MR J.M. SELIMI:  May it please the Court, I appear for both

respondents. (instructed by Mulcahy Mendelson &

Round)

MASON CJ: Yes, Mr Perkins.

MR PERKINS: If the Court pleases, it is my application that

the hearing of these applications for special leave

be adjourned. The grounds on which I make that

application are that the brief which I have has

only been in our possession since last Wednesday,

and I consider that I have not had sufficient time

to - - -

MASON CJ: Since last Wednesday?

MR PERKINS:  Sinc·e last Wednesday, and I consider that I

have not had sufficient time to put into an order

suitable to be placed before this Court the matters

that I wish to put forward in relation to this

application for special leave.

MASON CJ: But I would have thought two days would have been

more than ample time to prepare an application for

special leave that is within a confined compass.

MR PERKINS:  I can only say that if I have failed to meet

the expectation that Your Honour had in that

respect, I nevertheless have not found that the

time that I have had in relation to this matter has

been adequate.

MASON CJ: What is the difficulty, Mr Perkins? Can you give

us some indication of the difficulties that have

confronted you in preparing the case.

MR PERKINS:  The case involves questions relating to the

circumstances in which a decision of a judge should

be set aside or treated as being able to be set

aside by virtue of correspondence received by the judge after the conclusion of argument and before decision, but not disclosed to one of the parties.

GAUDRON J:  Does it, or does it not involve the question

whether leave should have been granted to raise

additional grounds of appeal with respect to that

matter in circumstances where the only substantive

issue in the appeal was a question of law of a

quite different character?

MR PERKINS: In my submission, the question before the

Full Court was not simply a matter of law. It is

true that in characterizing the question or in

coming to the question, His Honour Mr Justice Marks

Hercules 2 12/3/93

in particular referred to the question as being one

of law. It is true, as a matter of history, that

the question which His Honour Judge Stott decided

had been a matter of law but, with respect, that is

not to say that that is the only question which can

be argued on the appeal.

If in fact there was a letter sent from the

solicitor for the applicant before His Honour

Judge Stott to His Honour Judge Stott, and that

letter was a letter which raised a number of

matters which did or could have called for an

answer, then the question as to whether the present

applicant was entitled to answer it was indeed

another question of law that the Full Court, in my

respectful submission, did not seem to appreciate

existed.

And that is an important question which goes,

in my submission, to the root of the administration

of justice. It goes to the root of the

administration of justice not only in the way that

it may be primarily observed, and that is by

looking at the circumstances in which the law

prevents or proscribes the sending ·of

correspondence to judges and, in turn, looking at

that as an aspect of due process, there are also
involved questions relating to the law of contempt

and questions relating to the law of apprehension

of technical bias. I should make it clear, as has

been made clear in the Full Court, that there is no

suggestion of actual bias. But, in my submission,

those sorts of questions arise from the things

which occurred before His Honour Judge Stott.

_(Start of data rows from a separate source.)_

/-- A write performed at its home for a core: the state, and the wts its acknowledgement carries (R334, R347). DESIGN CHOICE: a tracked
write to a region under host bias, whose home is the host, sets no dirty bit (log entry 99). -/
def State.performWrite (s : State) (k pa : Nat) (bs : List Byte) (clk : Nat) (dirty : Option Nat) (comp : Bool) (op : Option Nat) : State × Nat :=
  if s.hostLine pa then (s.hostWrite (dieOf k) pa bs comp, 0) else s.homeWrite pa bs clk dirty comp op

/-- A write performed at its home and acknowledged at once (R312, R334, R347). -/
def State.writeHome (s : State) (k pa : Nat) (bs : List Byte) (clk : Nat) (dirty : Option Nat) (comp : Bool) : State × Nat :=
  let p := s.performWrite k pa bs clk dirty comp none
  (if s.hostLine pa ∨ dieOf k = pa / 2 ^ 36 then p.1 else p.1.refreshRdc (dieOf k) pa p.2 (p.1.lineData pa) (p.1.poisoned (lineOf pa * 128) 128), p.2)

/-- Bytes stored at their homes, line by line, with the largest wts (R216, R340). -/
def State.storeV (s : State) (k ctx : Nat) (priv : Bool) (a : DWord) (bs : List Byte) : Nat → State × Nat
  | 0 => (s, 0)
  | n + 1 =>
    if bs.isEmpty then (s, 0)
    else
      let m := 128 - a.toNat % 128
      match s.translate k none ctx priv .store a with
      | .error _ => (s, 0)
      | .ok e =>
        let pa := e.pa a
        let p := (s.noteTlb k e).writeHome k pa (bs.take m) (s.core k).clock (e.tracked pa) (pteComp e.pte)
        let q := State.storeV p.1 k ctx priv (a + BitVec.ofNat 64 m) (bs.drop m) n
        (q.1, Nat.max p.2 q.2)

/-! ## Records in memory -/

/-- A part of a record: its offset and its bytes. -/
abbrev Piece := Nat × List Byte

/-- Parts of a record stored at their homes by a core, in a context, as privileged accesses (R274). -/
def State.storeRec (s : State) (k ctx : Nat) (base : DWord) (ps : List Piece) : State :=
  ps.foldl (fun (t : State) p => (t.storeV k ctx true (base + BitVec.ofNat 64 p.1) p.2 (p.2.length + 1)).1) s

/-- Bytes of a record that hold poisoned data are poisoned (R262). -/
def State.poisonRec (s : State) (k ctx : Nat) (as : List DWord) : State :=
  as.foldl (fun (t : State) a =>
    match t.translate k none ctx true .store a with
    | .ok e => t.poisonHome (e.pa a) 1
    | .error _ => t) s

/-- Bytes of a record read at their homes as privileged accesses, each with its poison; none where a page does not serve. -/
def State.readRec (s : State) (k ctx : Nat) (a : DWord) (n : Nat) : Option (List (Byte × Bool)) :=
  match s.translateSpan k ctx true .load a n with
  | .error _ => none
  | .ok ps => some (ps.map fun p => (s.byte p, s.badByte p))

/-- The bytes of a record without their poison. -/
def State.recBytes (s : State) (k ctx : Nat) (a : DWord) (n : Nat) : List Byte := ((s.readRec k ctx a n).getD []).map (·.1)
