/-- Write-backs in a pause (R272): WBACK gives its words back to the range, and takes a new snapshot on resume. -/
def State.pauseBack (s : State) (k idx : Nat) : State :=
  let h := (s.core k).handle idx
  if h.op = 0x06 then
    s.modCore k fun c => ((h.words.foldl (fun (c : Core) w => c.setStatus w (c.status w ||| 2)) c).setHandle idx { h with words := [] })
  else s

/-- An operation pauses at a translation fault, which Sundoc is told of (R216, R264, R272). -/
def State.pauseOp (s : State) (k idx : Nat) (h : HandleSlot) (c : Cause) (a : DWord) : State :=
  ((s.modCore k fun x => x.setHandle idx { h with state := .paused, errCause := some c, errAddr := a }).tell (.engineFault k idx c a)).pauseBack k idx

/-- The global ranges that a unit reads, then those that it writes (R217 to R220, R229, R316, R421). -/
def State.unitSpans (s : State) (k : Nat) (h : HandleSlot) (u : Nat) : List (DWord × Nat) :=
  let ws := h.block
  let var := h.var.toNat
  let imm := h.imm.toNat
  let glob := fun (space addr : Nat) (off : Int) (n : Nat) => if space = 0 then [(BitVec.ofInt 64 ((addr : Int) + off), n)] else []
  match h.op with
  | 0x00 =>
    let c := copyShape var imm ws
    let e := copyUnit var imm
    (if var / 16 = 1 then (List.range c.rows).flatMap fun r => glob (var % 4) (blockWide ws 0) (u * e + r * c.spitch : Nat) e
      else glob (var % 4) (blockWide ws 0) (u * c.spitch : Nat) c.bytes) ++ glob (var / 4 % 4) (blockWide ws 2) (u * c.dpitch : Nat) c.outBytes
  | 0x01 => glob (var % 4) (blockWide ws 0) (ndOffset ws 10 u) (ndExtent ws 0 * blockWord ws 4) ++
      glob (var / 4 % 4) (blockWide ws 2) (ndOffset ws 13 u) (ndExtent ws 0 * ndOut var imm ws)
  | 0x02 | 0x03 => match s.readIndex k h u with | .ok (_, i) => [(gatherAddr ws i, blockWord ws 4)] | .error _ => []
  | 0x21 =>
    let n := Nat.min 128 (blockWord ws 4 - 128 * u)
    glob 0 (blockWide ws 0) (128 * u : Nat) n ++ glob 0 (blockWide ws 2) (128 * u : Nat) n
  | _ =>
    let base := (((s.core k).team? h.launch).map (·.scratchBase)).getD 0 + h.off
    (s.backWords k h u).map fun w => (h.g + BitVec.ofNat 64 (4 * w - base), 4)

/-- The TLBs after the walks of a unit that has stopped at an address: those of its pages up to that one (R374). -/
def State.noteStop (s : State) (k : Nat) (h : HandleSlot) (a : DWord) : State :=
  let pages := (s.unitSpans k h h.done).flatMap fun p => rangePages p.1 p.2
  let same := fun (p : DWord) => p.toNat / 2 ^ 16 == a.toNat / 2 ^ 16
  if pages.any same then (pages.takeWhile (fun p => !same p) ++ [a]).foldl (fun (t : State) p => t.noteWalk k none h.ctx p) s else s

/-- Steps that an operation takes at most: a SCATTER combines a word in each, another moves a unit (R272, R317). -/
def HandleSlot.steps (h : HandleSlot) : Nat := h.total * (if h.op = 0x03 then Nat.max 1 (blockWord h.block 4 / 4) else 1)

/-- An operation's record after one step of it that wrote something with a largest wts; `rest` are the words of its element that are
left. -/
def HandleSlot.stepped (h : HandleSlot) (wts : Nat) (back : List Nat) (rest : List ElemWord) : HandleSlot :=
  { h with done := if rest.isEmpty then h.done + 1 else h.done, elem := rest, maxWts := Nat.max h.maxWts wts,
           words := if h.op = 0x05 ∨ h.op = 0x06 then h.words.filter fun x => !back.contains x else h.words }

/-- Up to `n` steps of an operation; it pauses at a translation fault, ends at an error, completes after its last
unit (R216, R272). DESIGN CHOICE: units are moved in ascending order, so that colliding indices of one SCATTER are combined in
that order, which R111 and R317 leave open (log entry 21). -/
def State.runUnits (s : State) (k idx : Nat) : Nat → State
  | 0 => s
  | n + 1 =>
    let h := (s.core k).handle idx
    if h.state ≠ .running then s
    else if h.total ≤ h.done then s.endOp k idx h
    else
      match s.unitStep k h h.done with
      | .error .wait => s
      | .error (.pause c a) => (s.noteStop k h a).pauseOp k idx h c a
      | .error (.error c a) => (s.noteStop k h a).failOp k idx h c a
      | .ok (s1, w) =>
        let h1 := h.stepped w (s1.backWords k h h.done) (s.elemRest k h)
        let s2 := s1.modCore k fun x => x.setHandle idx h1
        let s3 := match s.owner? k h with
          | some _ => s2.modGroup k h.owner fun g => { g with ackmax := Nat.max g.ackmax w, engMax := Nat.max g.engMax w }
          | none => s2
        if h1.total ≤ h1.done then s3.endOp k idx h1 else State.runUnits s3 k idx n

/-- A SCATTER brought to its next progress point: the index in hand is finished (R272, R318). -/
def State.finishElem (s : State) (k idx : Nat) : State :=
  if ((s.core k).handle idx).state = .running then s.runUnits k idx ((s.core k).handle idx).elem.length else s

/-- The dirty words of a mapped range from a block on, taken as a snapshot (R229, R272). -/
def Core.snapshot (c : Core) (m : MapRange) (block : Nat) : List Nat :=
  ((List.range (m.len / 4)).map (c.mapBase m / 4 + ·)).filter fun w =>
    (c.status w).getLsbD 1 && decide (c.mapBase m + 128 * block ≤ 4 * w)

/-- D bits of words cleared. -/
def Core.clearDirty (c : Core) (ws : List Nat) : Core := ws.foldl (fun (c : Core) w => c.setStatus w (c.status w &&& 1)) c

def State.resumeBack (s : State) (k idx : Nat) : State :=
  let h := (s.core k).handle idx
  if h.op = 0x06 then
    match (s.core k).maps.find? fun m => m.launch == h.launch && m.off == h.off with
    | some m =>
      let ws := (s.core k).snapshot m h.done
      s.modCore k fun c => (c.clearDirty ws).setHandle idx { h with words := ws }
    | none => s
  else s

/-! ## Issue -/

/-- Whether the issuing split has a store or atomic that is not performed yet (R214). -/
def State.splitWrites (s : State) : Bool :=
  s.reqs.any fun q => q.core == s.iss.core && q.frame == s.iss.frame && q.isWrite && q.unperformed && q.mask &&& s.iss.mask != 0

/-- HDST written where it is named (R215). -/
def Group.setHandle (g : Group) (dst w : Nat) : Group := if dst = 127 then g else g.setScalar dst (BitVec.ofNat 32 w)

/-- An operation started in a free slot: its locks are registered, its handle written (R215, R222). -/
def State.startOp (s : State) (g : Group) (idx : Nat) (hdst : Nat) (h : HandleSlot) (rs : List Region) : State :=
  let k := s.iss.core
  let c := s.core k
  let h1 := { h with gen := (c.handle idx).gen, owner := s.iss.frame, state := .running, ctx := g.ctx, launch := g.launch,
                     seq := g.seq, priv := g.priv, mask := s.iss.mask }
  let s1 := (rs.filterMap fun r => s.regionLock g idx r).foldl (fun (t : State) p => t.addLock p.1 p.2) s
  (s1.modCore k fun c => c.setHandle idx h1).finish (g.setHandle hdst (c.handleWord idx))

/-- Room for the locks of an operation on every core whose table takes one (R214, R222). -/
def State.locksFree (s : State) (g : Group) (rs : List Region) : Bool :=
  let ls := (rs.filterMap fun r => s.regionLock g 0 r).filter fun p => !(p.2.space == 3 && p.2.source)
  ls.all fun p => decide ((s.core p.1).locksUsed + (ls.filter fun q => q.1 == p.1).length ≤ 64)

/-- An engine operation at issue: its block's faults, then a free slot and free lock entries, else it waits (R214). -/
def State.engineOp (s : State) (i : Instr) (op : Nat) (f : EFields) (fault : List Word → Option (Cause × DWord))
    (dev : Group → List Word → Option (Cause × DWord)) (regions : List Word → List Region) : Res :=
  s.memGate i fun g =>
    let ws := g.block f.blk.toNat (eBlock op)
    if (fault ws).isNone && s.regionAwaits g (regions ws) then .next s else
    match ((fault ws).or (s.regionFault g (regions ws))).or (dev g ws) with
    | some x => .next (s.faultHere x.1 x.2)
    | none =>
      let locked := (regions ws).filter fun r => !(op == 0x03 && r.write)
      match (s.core s.iss.core).freeHandle (engineOf op) with
      | none => .next s
      | some idx =>
        if !s.locksFree g locked then .next s
        else .next (s.startOp g idx f.hdst.toNat { HandleSlot.free 0 with op := op, var := f.var, imm := f.imm, block := ws } locked)

/-- The refusal of a COPY that touches a page of another device (R10, R409). -/
def State.copyDev (s : State) (g : Group) (var imm : Nat) (ws : List Word) : Option (Cause × DWord) :=
  let c := copyShape var imm ws
  let side := fun (acc : Acc) (space addr rows pitch n : Nat) =>
    if space = 0 then ((List.range rows).map fun r => BitVec.ofNat 64 (addr + r * pitch)).findSome? fun a => (s.devPage g acc a n).map fun x => (x, a)
    else none
  (side .load (var % 4) (blockWide ws 0) c.rows c.spitch c.bytes).or (side .store (var / 4 % 4) (blockWide ws 2) c.outRows c.dpitch c.outBytes)

/-- COPY (R217, R218). -/
def execCopy (f : EFields) (s : State) : Res :=
  s.engineOp (.copy f) 0x00 f (copyFault f.var.toNat f.imm.toNat) (fun g => s.copyDev g f.var.toNat f.imm.toNat) (copyRegions f.var.toNat f.imm.toNat)

/-- The lowest and one past the highest byte offset of a COPYND side, from its strides and its run (R219, R222). -/
def ndSpan (ws : List Word) (j run : Nat) : Int × Int :=
  let part := fun (l : Nat) => ((ndExtent ws l : Int) - 1) * blockInt ws (j + l - 1)
  let lows := [1, 2, 3].map fun l => min 0 (part l)
  let highs := [1, 2, 3].map fun l => max 0 (part l)
  (lows.foldl (· + ·) 0, highs.foldl (· + ·) 0 + run)

/-- The regions of a COPYND (R219, R222). -/
def ndRegions (var imm : Nat) (ws : List Word) : List Region :=
  let s := ndSpan ws 10 (ndExtent ws 0 * blockWord ws 4)
  let d := ndSpan ws 13 (ndExtent ws 0 * ndOut var imm ws)
  [⟨var % 4, blockWide ws 0, s.1, s.2, false⟩, ⟨var / 4 % 4, blockWide ws 2, d.1, d.2, true⟩]

/-- ALIGN and HANDLE of a COPYND block (R214, R219). -/
def ndFault (var imm : Nat) (ws : List Word) : Option (Cause × DWord) :=
  let u := copyUnit var imm
  let b := blockWord ws
  let d := b 5
  let e := b 4
  (misaligned ([(blockWide ws 0, u), (blockWide ws 2, u)] ++
      (([1, 2, 3].filter fun l => decide (l < d)).flatMap fun l => [(b (9 + l), u), (b (12 + l), u)]))).or
    (outside ([(b 1, var % 4 == 0 || b 1 == 0), (b 3, var / 4 % 4 == 0 || b 3 == 0),
      (e, (e == 1 || e == 2 || e == 4 || e == 8 || e == 16) && (var / 16 != 5 || e == cvtBits (imm % 16) / 8)),
      (d, decide (1 ≤ d ∧ d ≤ 4))] ++
      (List.range 4).map fun l => (b (6 + l), if l < d then decide (1 ≤ b (6 + l) ∧ b (6 + l) ≤ 65536) else b (6 + l) == 0)))

/-- The refusal of a COPYND that touches a page of another device (R10, R409). -/
def State.ndDev (s : State) (g : Group) (var imm : Nat) (ws : List Word) : Option (Cause × DWord) :=
  let one := fun (acc : Acc) (space addr j run : Nat) =>
    if space = 0 then
      let n := ndExtent ws 1 * ndExtent ws 2 * ndExtent ws 3
      ((List.range n).map fun u =>
        BitVec.ofInt 64 (addr + (u % ndExtent ws 1 : Nat) * blockInt ws j + (u / ndExtent ws 1 % ndExtent ws 2 : Nat) * blockInt ws (j + 1) +
          (u / ndExtent ws 1 / ndExtent ws 2 : Nat) * blockInt ws (j + 2))).findSome? fun a => (s.devPage g acc a run).map fun x => (x, a)
    else none
  (one .load (var % 4) (blockWide ws 0) 10 (ndExtent ws 0 * blockWord ws 4)).or
    (one .store (var / 4 % 4) (blockWide ws 2) 13 (ndExtent ws 0 * ndOut var imm ws))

Now, as to the question whether it would be

open to the Full Court to characterize the
correspondence as being, from a legal point of

view, innocuous, in my submission, that question

really seems to have passed unnoticed by the court,

but there is a genuine question as to whether or

not a letter which is in fact a departure from the

accepted norms of judicial procedure does have the

effect or should have the effect of making the

decision that follows or that comes after that

departure a decision which can be set aside.

That principle is a matter which is attended with some doubt.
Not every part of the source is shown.